Hi all. I have been diagnosed with multiple nodules on my thryriod. Nothing has been determined to be cancerous. I am seeking comments to those who have had a similar diagnosis, course of action and the insuing results.

A little background....

Diagnosed with stage 3a spindle cell melanoma on my outer left foot, just below the ankle bone. Had a WLR with SNB in Dec, 2013. One node positive with micro mets, left groin lyphodectomy in April 2014. Removed nodes were all negative. Interferon for 1yr. I have a rotating schedule of Dr appts every 3 months (surgical oncologist, immunotherapy Oncologist and dermologist).

The nodules were first detected by my only pet scan, done in Jan 2014. My surgical ONC ordered a ultrasound April 2015 which as many as 5-7 nodules, the largest bring 2.1. They don't appear to be growing and neither Dr can feel them.

Sugical ONC ordered blood work, all normal (no hypo or hyper) but my TWC? Was twice normal. From what I read, a high count isn't conclusive of cancer. The Dr wants to skip doing further scans or biopsy because as he put it (my throat would be a pin pad from all the poked) and wants to go straight to surgery.

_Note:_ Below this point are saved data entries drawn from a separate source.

-- ==== Sys2Proof/Machine/ChanRates.lean ====
section
/-! DEFINITION. Channel settings: rates and divisors, formats, pin modes, and which settings are reserved codes
(R163, R165, R176, R177, R184, R185, R191, R195, R207 to R209). -/

namespace Sys2Proof.Machine

/-- The furrow frequency a channel runs from, in Hz. -/
def freqOf (s : State) (n : Chan) : Nat := (furrow s (furrowOf n)).freq.toNat

/-- The furrow's clock runs and is not relocking (R151). -/
def clockRuns (s : State) (n : Chan) : Bool := furrowRuns s (furrowOf n)

/-! ### Formats (R165) -/

def fmtMultidrop (f : Byte) : Bool := f.getLsbD 7
def fmtParity (f : Byte) : Nat := bitsAt f 4 2
def fmtData (f : Byte) : Nat := bitsAt f 0 4
def fmtTwoStops (f : Byte) : Bool := f.getLsbD 6
def fmtDdr (f : Byte) : Bool := f.getLsbD 7
def fmtCpha (f : Byte) : Bool := f.getLsbD 6
def fmtCpol (f : Byte) : Bool := f.getLsbD 5
/-- The word length in bits. -/
def fmtWord (f : Byte) : Nat := bitsAt f 0 5 + 1

/-- The storage size of a word in bytes (R210). -/
def wordBytes (bits : Nat) : Nat := if bits ≤ 8 then 1 else if bits ≤ 16 then 2 else 4

/-- The format code is defined for the function (R165, R209). -/
def fmtOk (n : Chan) (func : BitVec 3) (f : Byte) : Bool :=
  match func.toNat with
  | 1 | 2 =>
    decide (5 ≤ fmtData f ∧ fmtData f ≤ 9) && decide (fmtParity f ≠ 3) &&
      (!fmtMultidrop f || decide (fmtData f = 8 ∧ fmtParity f = 0))
  | 3 => decide (3 ≤ bitsAt f 0 5) && (!fmtDdr f || (decide (n.val % 8 < 2) && !fmtCpha f && decide (fmtWord f % 2 = 0)))
  | 4 => decide (3 ≤ bitsAt f 0 5) && !fmtDdr f
  | 5 => decide (f = 0)
  | _ => true

/-! ### Async settings registers -/

def aSync (r : AsyncRegs) : Bool := r.cfg.getLsbD 31
def aFilter (r : AsyncRegs) : Bool := r.cfg.getLsbD 30
def aNoise (r : AsyncRegs) : Bool := r.cfg.getLsbD 29
def aCrc (r : AsyncRegs) : Nat := bitsAt r.cfg 26 2
def aDelim (r : AsyncRegs) : Nat := bitsAt r.cfg 24 2
def aIdle (r : AsyncRegs) : Nat := bitsAt r.cfg 16 8
def aLpos (r : AsyncRegs) : Nat := bitsAt r.frame 26 6
def aLadd (r : AsyncRegs) : Nat := bitsAt r.frame 20 6
def aFixed (r : AsyncRegs) : Nat := bitsAt r.frame 0 12

/-! ### Clocked settings registers -/

def csFramed (r : CsRegs) : Bool := r.cfg.getLsbD 31
def csRxEn (r : CsRegs) : Bool := r.cfg.getLsbD 30
def csDecode (r : CsRegs) : Bool := r.cfg.getLsbD 28
def csMfEn (r : CsRegs) : Bool := r.cfg.getLsbD 27
def csCapDly (r : CsRegs) : Nat := bitsAt r.cfg 24 3
def csSelPol (r : CsRegs) : Nat := bitsAt r.cfg 8 4
def csLag (r : CsRegs) : Nat := bitsAt r.timing 10 10
def csFrameWords (r : CsRegs) : Nat := bitsAt r.frame 0 11
/-- SEL3 is at its asserted level (R216, R224). -/
def sel3Asserted (c : CsState) : Bool := c.selIn.getLsbD 3 == (BitVec.ofNat 4 (csSelPol c.now)).getLsbD 3

/-! ### Divisors (R184, R195, R207) -/

/-- A quotient rounded to the nearest whole number. -/
def roundDiv (a b : Nat) : Nat := if b = 0 then 0 else (2 * a + b) / (2 * b)

/-- DIV of an asynchronous channel (R184). -/
def asyncDiv (f rate ovs : Nat) : Nat := roundDiv f (ovs * rate)

/-- DIV of a master: the even number nearest to F / RATE (R207). -/
def masterDiv (f rate : Nat) : Nat := 2 * roundDiv f (2 * rate)

/-- `f / k` lies within 0.5 % of `rate`. -/
def within005 (f k rate : Nat) : Bool :=
  decide (0 < k) && decide (200 * f ≤ 201 * rate * k) && decide (199 * rate * k ≤ 200 * f)

/-- The divisor in force: 0 where none fits. -/
def chanDiv (c : Channel) (f : Nat) : Nat :=
  let rate := c.cfg.rate.toNat
  match c.cfg.func.toNat with
  | 1 | 2 => if rate = 0 then 0 else if aSync c.async.now then f / rate else asyncDiv f rate c.cfg.oversample.toNat
  | 3 => if rate = 0 then 0 else masterDiv f rate
  | _ => 0

/-- Furrow cycles of one bit time (R177, R184, R195, R208); 0 where the channel has none. -/
def bitCycles (c : Channel) (f : Nat) : Nat :=
  let rate := c.cfg.rate.toNat
  match c.cfg.func.toNat with
  | 1 | 2 => if aSync c.async.now then f / rate else c.cfg.oversample.toNat * chanDiv c f
  | 3 => chanDiv c f
  | 4 => if rate = 0 then 0 else f / rate
  | _ => 0

/-- The realised rate error in units of 10 ppm, rounded toward zero, as a 16-bit two's complement number. -/
def rateErr (f k rate : Nat) : Half :=
  if rate * k = 0 then 0
  else BitVec.ofInt 16 (((f : Int) - (rate * k : Nat)) * 100000 |>.tdiv (rate * k : Nat))

/-! ### Which rates a setting may carry (R38, R185, R195, R207, R208, R209) -/

def pushPull (pm : BitVec 4) : Bool := decide (pm = 1)

/-- The connector's 5 V rail lets the function's push-pull outputs run at this rate (R38, R209). -/
def railLets (level5 : Bool) (cfg : ChCfg) : Bool :=
  let r := cfg.rate.toNat
  match cfg.func.toNat with
  | 1 => !(level5 && pushPull cfg.pm0) || decide (r ≤ 10000000)
  | 3 => !(level5 && (pushPull cfg.pm0 || pushPull cfg.pm1)) || decide (r ≤ if fmtDdr cfg.fmt then 5000000 else 10000000)
  | 4 => !(level5 && pushPull cfg.pm1) || decide (r ≤ 10000000)
  | _ => true

/-- The rate is within the function's range, whatever the furrow's frequency (R185, R207, R38). -/
def rateInRange (level5 : Bool) (cfg : ChCfg) (sync : Bool) : Bool :=
  let r := cfg.rate.toNat
  let s := cfg.oversample.toNat
  railLets level5 cfg && (match cfg.func.toNat with
    | 1 => decide (50 ≤ r ∧ r ≤ if sync ∨ s = 8 then 12500000 else 25000000)
    | 2 => decide (50 ≤ r ∧ r ≤ if s = 8 then 12500000 else 20000000)
    | 3 => decide (1000 ≤ r ∧ r ≤ 50000000)
    | _ => true)

/-- The furrow clock realises the rate within the function's tolerance (R184, R195, R207, R208). -/
def rateRealised (f : Nat) (cfg : ChCfg) (sync : Bool) : Bool :=
  let r := cfg.rate.toNat
  let s := cfg.oversample.toNat
  let async := decide (1 ≤ asyncDiv f r s ∧ asyncDiv f r s ≤ 65535) && within005 f (s * asyncDiv f r s) r
  match cfg.func.toNat with
  | 1 => if sync then decide (f % r = 0 ∧ (f / r) % 2 = 0 ∧ 4 ≤ f / r ∧ f / r ≤ 65534) else async
  | 2 => async
  | 3 => decide (2 ≤ masterDiv f r ∧ masterDiv f r ≤ 65534) && within005 f (masterDiv f r) r
  | 4 => decide (4 * r ≤ f)
  | _ => true

/-- The rate is within the function's range and the furrow clock realises it. -/
def rateOk (level5 : Bool) (f : Nat) (cfg : ChCfg) (sync : Bool) : Bool :=
  rateInRange level5 cfg sync && rateRealised f cfg sync

/-! ### Pin modes (R163) -/

/-- An output's modes: push-pull or open-drain. -/
def pmOut (m : Nat) : Bool := decide (m = 1 ∨ m = 2)
/-- An input's modes: hi-Z, pull-up or pull-down. -/
def pmIn (m : Nat) : Bool := decide (m = 0 ∨ m = 3 ∨ m = 4)

/-- Pin `k` of a channel with this function may take mode `m`; `odd` for the odd channel of a pair. -/
def pinModeOk (func : BitVec 3) (odd : Bool) (k m : Nat) (mfEn sync : Bool) : Bool :=
  match func.toNat, odd with
  | 0, _ => decide (m ≤ 4)
  | 1, _ => match k with
    | 0 => pmOut m
    | 1 => pmIn m
    | 2 => if sync then pmOut m else decide (m ≤ 4)
    | _ => decide (m ≤ 4)
  | 2, _ => if k < 2 then decide (m = 5) else decide (m ≤ 4)
  | 3, false => if k < 2 then pmOut m else pmIn m
  | 3, true => if k = 3 then (if mfEn then pmIn m else pmOut m || pmIn m) else pmOut m
  | 4, false => match k with
    | 1 => pmOut m
    | _ => pmIn m
  | 4, true => pmIn m
  | _, _ => decide (m ≤ 4)

/-! ### Answer rules (R161, R176, R177, R191, R208, R222) -/

/-- Nanoseconds as furrow cycles, rounded to the nearest cycle (R176). -/
def nsCycles (f ns : Nat) : Nat := roundDiv (ns * f) 1000000000

/-- Furrow cycles of the idle gap that confirms a frame in mode 0 (R191). -/
def confirmCycles (c : Channel) (f : Nat) : Nat :=
  if (c.cfg.func = 1 ∨ c.cfg.func = 2) ∧ aDelim c.async.now = 0 then aIdle c.async.now * bitCycles c f else 0

/-- The function has answer rules (R161). -/
def hasRules (func : BitVec 3) : Bool := decide (func = 1 ∨ func = 2 ∨ func = 4)

/-- HDR_LEN may take this value. -/
def hdrLenOk (c : Channel) (r : Rule) : Bool := decide (r.hdrLen.toNat ≤ 8) && (decide (r.hdrLen = 0) || hasRules c.cfg.func)

/-- TLEN may take this value (R222: a multiple of SB on a slave). -/
def tlenOk (c : Channel) (r : Rule) : Bool :=
  decide (1 ≤ r.tlen.toNat ∧ r.tlen.toNat ≤ 64) &&
    (decide (c.cfg.func ≠ 4) || decide (r.tlen.toNat % wordBytes (fmtWord c.cfg.fmt) = 0))

/-- TURN_NS is in range and allowed with COMPUTED and the delimiter in force. A template-only slot (HDR_LEN 0) is no
rule and carries only the range. -/
def turnOk (c : Channel) (f : Nat) (r : Rule) : Bool :=
  let cyc := nsCycles f r.turnNs.toNat
  let bit := bitCycles c f
  let gap := confirmCycles c f
  decide (500 ≤ r.turnNs.toNat ∧ r.turnNs.toNat ≤ 1000000) &&
    (decide (r.hdrLen = 0) ||
      (decide (4 ≤ cyc) && (decide (gap = 0) || decide (gap + 4 ≤ cyc)) &&
        (!r.computed ||
          (decide (bit ≠ 0) && decide (gap + 2 * bit ≤ cyc) && decide (500 * f ≤ (cyc - gap - 2 * bit) * 1000000000)))))

/-- A slave without a bit time has no computed rule (R208). -/
def slaveTimed (c : Channel) (r : Rule) : Bool :=
  !(decide (c.cfg.func = 4 ∧ c.cfg.rate = 0 ∧ r.hdrLen ≠ 0) && r.computed)

/-- The rules and template lengths held are no reserved codes under the channel's settings (R177, R191, R208, R222);
the rules of a function that has none are kept without effect (log entry 116). -/
def rulesFit (c : Channel) (f : Nat) : Bool :=
  c.rules.all fun p =>
    (decide (p.2.tlen = 0) || tlenOk c p.2) && (decide (p.2.hdrLen = 0) || !hasRules c.cfg.func || turnOk c f p.2)

/-- The function's own registers suit the settings (R195, R200, R213, R220). -/
def regsFit (c : Channel) (f : Nat) : Bool :=
  match c.cfg.func.toNat with
  | 1 => !aFilter c.async.regs || fmtMultidrop c.cfg.fmt
  | 2 => (!aFilter c.async.regs || fmtMultidrop c.cfg.fmt) && !aSync c.async.regs
  | 3 => decide (csCapDly c.cs.regs + 1 ≤ masterDiv f c.cfg.rate.toNat)
  | 4 => decide (csFrameWords c.cs.regs * wordBytes (fmtWord c.cfg.fmt) ≤ 2048)
  | _ => true

/-- A channel's settings hold no reserved code (R161, R165, R166, R176, R177, R185, R191, R207 to R209, R222). -/
def settingsFit (level5 : Bool) (n : Chan) (f : Nat) (c : Channel) : Bool :=
  fmtOk n c.cfg.func c.cfg.fmt && rateOk level5 f c.cfg (aSync c.async.regs) && rulesFit c f && regsFit c f

/-! ### Seed values of a channel (R133, R139, R183) -/

def ruleOfSeed (e : SeedEntry) : Rule :=
  { computed := decide (e.num 5 1 % 2 = 1), hdrLen := BitVec.ofNat 4 (e.num 4 1), send := BitVec.ofNat 4 (e.num 2 1)
    fallback := BitVec.ofNat 4 (e.num 3 1), tlen := BitVec.ofNat 7 (e.num 28 1), turnNs := BitVec.ofNat 32 (e.num 8 4)
    mtch := BitVec.ofNat 64 (e.num 12 8), mask := BitVec.ofNat 64 (e.num 20 8) }

def cfgOfSeed (e : SeedEntry) : ChCfg :=
  let fl := e.num 3 1
  { func := BitVec.ofNat 3 (e.num 1 1), term := fl.testBit 0, bias := fl.testBit 1, dropOldest := fl.testBit 2
    overlapCapture := fl.testBit 3, rate := BitVec.ofNat 32 (e.num 4 4), fmt := BitVec.ofNat 8 (e.num 8 1)
    oversample := BitVec.ofNat 4 (e.num 9 1), overlapPct := BitVec.ofNat 8 (e.num 10 1)
    retries := BitVec.ofNat 4 (e.num 11 1), pm0 := BitVec.ofNat 4 (e.num 16 1), pm1 := BitVec.ofNat 4 (e.num 17 1)
    pm2 := BitVec.ofNat 4 (e.num 18 1), pm3 := BitVec.ofNat 4 (e.num 19 1) }

/-- The RETIRE entry that covers a channel: its own, else the default (R243). -/
def retireEntry (s : State) (n : Chan) : Option SeedEntry :=
  match seedFind s 0x11 1 n.val with
  | some e => some e
  | none => seedFind s 0x11 1 0xFF

def healthOfSeed (s : State) (n : Chan) : Health :=
  match retireEntry s n with
  | none => { windowMs := 10000, errLimit := 500, pinFaultMs := 500, backoffUs := 200 }
  | some e => { windowMs := BitVec.ofNat 16 (e.num 2 2), errLimit := BitVec.ofNat 16 (e.num 4 2)
                pinFaultMs := BitVec.ofNat 16 (e.num 6 2), backoffUs := BitVec.ofNat 16 (e.num 8 2) }

/-- The REPLY entries of a channel. -/
def replyEntries (s : State) (n : Chan) : List SeedEntry := (seedOf s 0x04).filter fun e => decide (e.num 0 1 = n.val)

def rulesOfSeed (s : State) (n : Chan) : Tab Rule :=
  (replyEntries s n).foldl (fun t e => tabPut {} t (e.num 1 1) (ruleOfSeed e)) []

def tplsOfSeed (s : State) (n : Chan) : Tab (BitVec 512) :=
  (replyEntries s n).foldl (fun t e => tabPut 0 t (e.num 1 1) (ofBytes 512 ((e.data.drop 32).take 64))) []

/-- A channel with the seed's values and everything else as after a channel reset (R134, R183). -/
def seedChannel (s : State) (n : Chan) : Channel :=
  match seedFind s 0x03 1 n.val with
  | none => { health := healthOfSeed s n }
  | some e =>
    { owner := BitVec.ofNat 8 (e.num 2 1), en := decide (e.num 1 1 ≠ 0), cfg := cfgOfSeed e
      flow := BitVec.ofNat 12 (e.num 12 2), rules := rulesOfSeed s n, tpls := tplsOfSeed s n
      health := healthOfSeed s n }

/-- The MODES entry's four bytes of a channel: SAFE, SLEEP, RETIRED, LIMP (R133). -/
def modesByte (s : State) (n : Chan) (k : Nat) : Nat :=
  match seedOne s 0x12 with
  | none => if k = 3 then 2 else 0
  | some e => e.num (8 + 4 * n.val + k) 1

/-- The LIMP action of a channel (R94): 2, HIZ, by default. -/
def limpAction (s : State) (n : Chan) : Nat := modesByte s n 3

/-- RETIRED_LIMIT (R240): 0 = never. -/
def retiredLimit (s : State) : Nat :=
  match seedOne s 0x12 with
  | none => 0
  | some e => e.num 2 1

end Sys2Proof.Machine
end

I have a deliberating problem with that. My body has already been through a lot. Another surgery for something that *may* be cancerous is doesn't sit well. My regular ONC agrees and had ordered a follow up ultrasound in Sept along with my second set of scans (no pet this time, CT and Chest) to determine further growth, if any, in my thyroid. 

Just curious if any else has been through this and and what course of action you took.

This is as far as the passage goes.